Salah satu fitur pada virtualizor yang saat ini saya sukai adalah fungsi HAProxy dan fitur Domain Forwarding. Karena kebanyakan projek saya menggunakan NAT, maka fitur ini sangat bermanfaat sekali. Apalagi ketika kita deploy banyak VPS namun hanya tersedia 1 public IPv4 saja. Bagi yang belum tahu, mungkin agak frustasi juga nyari menunya.
Fitur HA Proxy
HA Proxy bisa diaktifkan dengan cara login sebagai root pada panel interface Virtualizor di web browser. Fitur ini bisa kamu cari pada “Master Setting”.

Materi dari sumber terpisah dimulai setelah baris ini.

-- ==== Sys2Proof/Machine/Fuse.lean ====
section
/-! DEFINITION. The fuse array (13): words and redirection (R312 to R319), the start-up read and its checks (R320, R321), rereads
(R322), programming (R326 to R329), sessions (R323 to R331) and intent completion (R332). -/

namespace Sys2Proof.Machine

/-! Reading. Margins: 0 normal, 1 high, 2 low. -/

/-- The raw bits of a row at a margin. -/
def fuseBits (u : Fuses) (mg r : Nat) : Nat :=
  (tabGet (0 : BitVec 256) (if mg = 0 then u.normal else if mg = 1 then u.high else u.low) r).toNat

/-- The majority of three words. -/
def maj3 (a b c : Nat) : Nat := (a &&& b) ||| (a &&& c) ||| (b &&& c)

/-- One copy of a redirection entry. -/
def redirCopy (u : Fuses) (mg c k : Nat) : Nat := (tabGet (0 : BitVec 16) u.redirect (mg * 192 + c * 64 + k)).toNat

/-- Redirection entry `k`, the majority of its copies (R319). -/
def redirEntry (u : Fuses) (mg k : Nat) : Nat := maj3 (redirCopy u mg 0 k) (redirCopy u mg 1 k) (redirCopy u mg 2 k)

/-- An entry serves row `r`. -/
def redirServes (e r : Nat) : Bool := bitOf e 15 && !bitOf e 14 && bits e 10 0 == r

/-- Entries whose spares have served row `r`, in ascending order. -/
def chainOf (u : Fuses) (r : Nat) : List Nat :=
  if r < 10 then [] else (List.range 64).filter fun k => redirServes (redirEntry u 0 k) r

/-- The row that serves row `r`: the highest spare that names it, else itself (R319). Spare k is row 2,048 + k. -/
def servingRow (u : Fuses) (r : Nat) : Nat := (chainOf u r).foldl (fun _ k => 2048 + k) r

/-- The bits of a row through redirection. -/
def rowThrough (u : Fuses) (mg r : Nat) : Nat := fuseBits u mg (servingRow u r)

/-- A redirection entry that names a row, whether or not it serves it, differs between margins (R320). -/
def redirMarginal (u : Fuses) (r : Nat) : Bool :=
  (List.range 64).any fun k =>
    bits (redirEntry u 0 k) 10 0 == r && (redirEntry u 0 k != redirEntry u 1 k || redirEntry u 0 k != redirEntry u 2 k)

/-- A field of a row differs between margins (R320). -/
def marginalAt (u : Fuses) (r hi lo : Nat) : Bool :=
  redirMarginal u r || bits (rowThrough u 0 r) hi lo != bits (rowThrough u 1 r) hi lo ||
    bits (rowThrough u 0 r) hi lo != bits (rowThrough u 2 r) hi lo

/-! Privileged words (R314). -/

/-- The 80 stored bits of privileged word `w` in a row table's row. -/
def wordIn (row w : Nat) : Nat := bits row (80 * (w % 3) + 79) (80 * (w % 3))

/-- The stored bits of word `w` in the array at the normal margin, and in the shadow. -/
def wordNow (u : Fuses) (w : Nat) : Nat := wordIn (fuseBits u 0 (w / 3)) w
def wordShadow (u : Fuses) (w : Nat) : Nat := wordIn (tabGet (0 : BitVec 256) u.shadow (w / 3)).toNat w

/-- The value of a privileged word, none where it is blank or does not decode (R314). -/
def wordValue (st : Nat) : Option Nat :=
  if st = 0 then none else (bchDecode st []).bind fun r => if r.1 % 2 ^ 65 < 2 ^ 64 then some (r.1 % 2 ^ 64) else none

/-- The value a word must have, none for any. -/
def wordWant (w : Nat) : Option Nat :=
  if w < 5 then some (0x4C49464500000000 + (w + 1))
  else if w < 10 then some (0x4C4F434B00000000 + (w - 4))
  else if w = 22 ∨ w = 23 then some 0 else none

/-- A word is valid (R314). -/
def wordValid (w st : Nat) : Bool :=
  match wordValue st with
  | none => false
  | some v => (wordWant w == none || wordWant w == some v) && (!(decide (15 ≤ w ∧ w ≤ 21)) || v != 0)

/-- A word is blank or valid. -/
def wordFine (w st : Nat) : Bool := st == 0 || wordValid w st

/-- A word is marginal. -/
def wordMarginal (u : Fuses) (w : Nat) : Bool := marginalAt u (w / 3) (80 * (w % 3) + 79) (80 * (w % 3))

/-- 64-bit words, low word first, as one number (R313). -/
def joinWords (u : Fuses) (w n : Nat) : Nat :=
  (List.range n).foldl (fun a i => a + ((wordValue (wordShadow u (w + i))).getD 0) * 2 ^ (64 * i)) 0

/-- The key hash of fuse words 24 to 29, 48 bytes. -/
def fuseKeyHash (u : Fuses) : List Byte := leBytes 48 (joinWords u 24 6)

/-- device_id as fuse word 21 holds it. -/
def fuseDeviceId (u : Fuses) : Nat := (wordValue (wordShadow u 21)).getD 0

/-- The life-cycle state of a row table: the highest valid life-cycle word (R315). -/
def lcState (u : Fuses) : Nat := (List.range 5).foldl (fun a k => if wordValid k (wordShadow u k) then k + 1 else a) 0

/-! Regions (R313, R321, R328). -/

/-- First row and number of rows of a region. -/
def regionRows (j : Nat) : Nat × Nat :=
  match j with
  | 1 => (5, 3)
  | 2 => (8, 2)
  | 3 => (10, 64)
  | 4 => (74, 1910)
  | _ => (1984, 64)

/-- The region a row belongs to. -/
def regionOfRow (r : Nat) : Nat := if r < 5 then 0 else if r < 8 then 1 else if r < 10 then 2 else if r < 74 then 3 else if r < 1984 then 4 else 5

/-- The privileged words of regions 1 and 2. -/
def regionWords (j : Nat) : List Nat := if j = 1 then upFrom 15 9 else if j = 2 then upFrom 24 6 else []

/-- Some word of a region is marginal. -/
def regionMarginal (u : Fuses) (j : Nat) : Bool :=
  if j ≤ 2 then (regionWords j).any (wordMarginal u)
  else (upFrom (regionRows j).1 (regionRows j).2).any fun r => marginalAt u r 255 0

/-- Public key x then y, little-endian, of the identity key (R328). -/
def identityPublic (u : Fuses) : List Byte :=
  let q := p384Public (joinWords u 15 6)
  leBytes 48 q.1 ++ leBytes 48 q.2

/-- The seal over contents (R328). -/
def sealOf (l : List Byte) : Nat := crc32c 0 l + (2 ^ 32 - 1 - crc32c 0 l) * 2 ^ 32

/-- The seal of a region computed over rows `row` gives, with the shadow's words (R328). -/
def regionSeal (u : Fuses) (row : Nat → Nat) (j : Nat) : Nat :=
  if j = 1 then sealOf (identityPublic u ++ leBytes 8 (fuseDeviceId u))
  else if j = 2 then sealOf (fuseKeyHash u)
  else sealOf (((upFrom (regionRows j).1 (regionRows j).2).map fun r => leBytes 32 (row r)).flatten)

/-- The seal word as programmed, 0 where blank. -/
def sealWord (u : Fuses) (j : Nat) : Nat := (wordValue (wordShadow u (9 + j))).getD 0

Lalu scroll ke bawah hingga akhirnya kamu menemukan HA Proxy Settings. Fyi saja, di bawah ini adalah settingan yang saya apply untuk kebutuhan saya sendiri. Untuk mengaktifkan, jangan lupa untuk ceklis pada kolom “Enable HAProxy”.

Penjelasan Rules HA Proxy
Oke, jadi ada beberapa menu dalam HA Proxy.
- HAProxy Blocked Ports
Ini adalah daftar port yang di blokir, artinya yang tidak dapat digunakan oleh guest vm lain. Biasanya saya disable beberapa port penting seperti port SMTP, IMAP, POP, dsb. - HAProxy Reserved ports
Ini adalah port yang disediakan oleh HTTP. Biasanya saya selalu isi 80 dan 443. - HAProxy Allowed ports
Kemudian pada menu ini adalah list port yang bisa digunakan oleh guest vm, bisa digunakan pada TCP dan HTTP. Nah di sini saya allow 80 dan 443, serta range open port yang bisa digunakan guest vm.
Kemudian kita aktifkan juga pada slave settings. Sebenarnya master dan slave tergantung settingan pada Virtualizor yang kamu gunakan. Apakah kamu menggunakan centralised host node atau menggunakan beberapa hostnode. Ini tergantung kebutuhan.

Kurang lebih pada settingan Slave Setting sama seperti Master setting.
Begitulah cara setting HAProxy pada Virtualizor. Semoga membantu.